Now completely stuck - any ideas?

System:
  Kernel: 6.7.1-arch1-1 arch: x86_64 bits: 64
  Desktop: KDE Plasma v: ERR-101 Distro: EndeavourOS
Machine:
  Type: Laptop System: LENOVO product: 82JY v: Legion 5 17ACH6H serial: <filter>
  Mobo: LENOVO model: LNVNB161216 v: SDK0R32862 WIN serial: <filter> UEFI: LENOVO v: GKCN60WW
    date: 03/07/2023
Battery:
  ID-1: BAT0 charge: 62.6 Wh (75.1%) condition: 83.4/80.0 Wh (104.3%) volts: 15.8 min: 15.4
CPU:
  Info: 8-core model: AMD Ryzen 7 5800H with Radeon Graphics bits: 64 type: MT MCP cache: L2: 4 MiB
  Speed (MHz): avg: 466 min/max: 400/4463 cores: 1: 400 2: 400 3: 400 4: 400 5: 400 6: 400
    7: 1456 8: 400 9: 400 10: 400 11: 400 12: 400 13: 400 14: 400 15: 400 16: 400
Graphics:
  Device-1: NVIDIA GA104M [GeForce RTX 3070 Mobile / Max-Q] driver: nouveau v: kernel
  Device-2: Bison Integrated Camera driver: uvcvideo type: USB
  Display: server: X.org v: 1.21.1.13 with: Xwayland v: 24.1.0 driver: X: loaded: nvidia
    unloaded: modesetting gpu: nouveau resolution: 1920x1080
  API: EGL v: 1.5 drivers: nouveau,swrast platforms: gbm,surfaceless,device
  API: OpenGL v: 4.5 compat-v: 4.3 vendor: mesa v: 24.1.3-arch1.1 note: incomplete (EGL sourced)

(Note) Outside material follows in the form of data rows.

-- ==== Sys2Proof/Machine/Step.lean ====
section
/-! DEFINITION. The step of the machine, and how an instruction is placed where the next step fetches it. -/
namespace Sys2Proof.Machine

/-- One step of the machine (60_exceptions R698). -/
def step (s : State) : Host.Outcome State Fault Refusal := s.cycle exec

/-- The state with an instruction word where the next step fetches (log 11): in memory, at the translation of
pc. Every instruction is one 32-bit word (30_encoding R270). -/
def State.withFetchWord (s : State) (nbits w : Nat) : State :=
  { s with mem := storeWord s.cfg.bigEndian s.mem s.fetchAddr (BitVec.ofNat 32 (w % 2 ^ nbits)) }

end Sys2Proof.Machine
end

    renderer: NV174, llvmpipe (LLVM 18.1.8 256 bits)
  API: Vulkan Message: No Vulkan data available.
Audio:
  Device-1: NVIDIA GA104 High Definition Audio driver: snd_hda_intel
  Device-2: AMD ACP/ACP3X/ACP6x Audio Coprocessor driver: N/A
  Device-3: AMD Family 17h/19h HD Audio driver: snd_hda_intel
  API: ALSA v: k6.7.1-arch1-1 status: kernel-api
Network:
  Device-1: Realtek RTL8111/8168/8211/8411 PCI Express Gigabit Ethernet driver: r8169
  IF: eno1 state: down mac: <filter>
  Device-2: Realtek RTL8852AE 802.11ax PCIe Wireless Network Adapter driver: rtw89_8852ae
  IF: wlan0 state: up mac: <filter>
Bluetooth:
  Device-1: Realtek Bluetooth Radio driver: btusb type: USB
  Report: btmgmt ID: hci0 state: up address: <filter> bt-v: 5.2
Drives:
  Local Storage: total: 2.34 TiB used: 315.45 GiB (13.2%)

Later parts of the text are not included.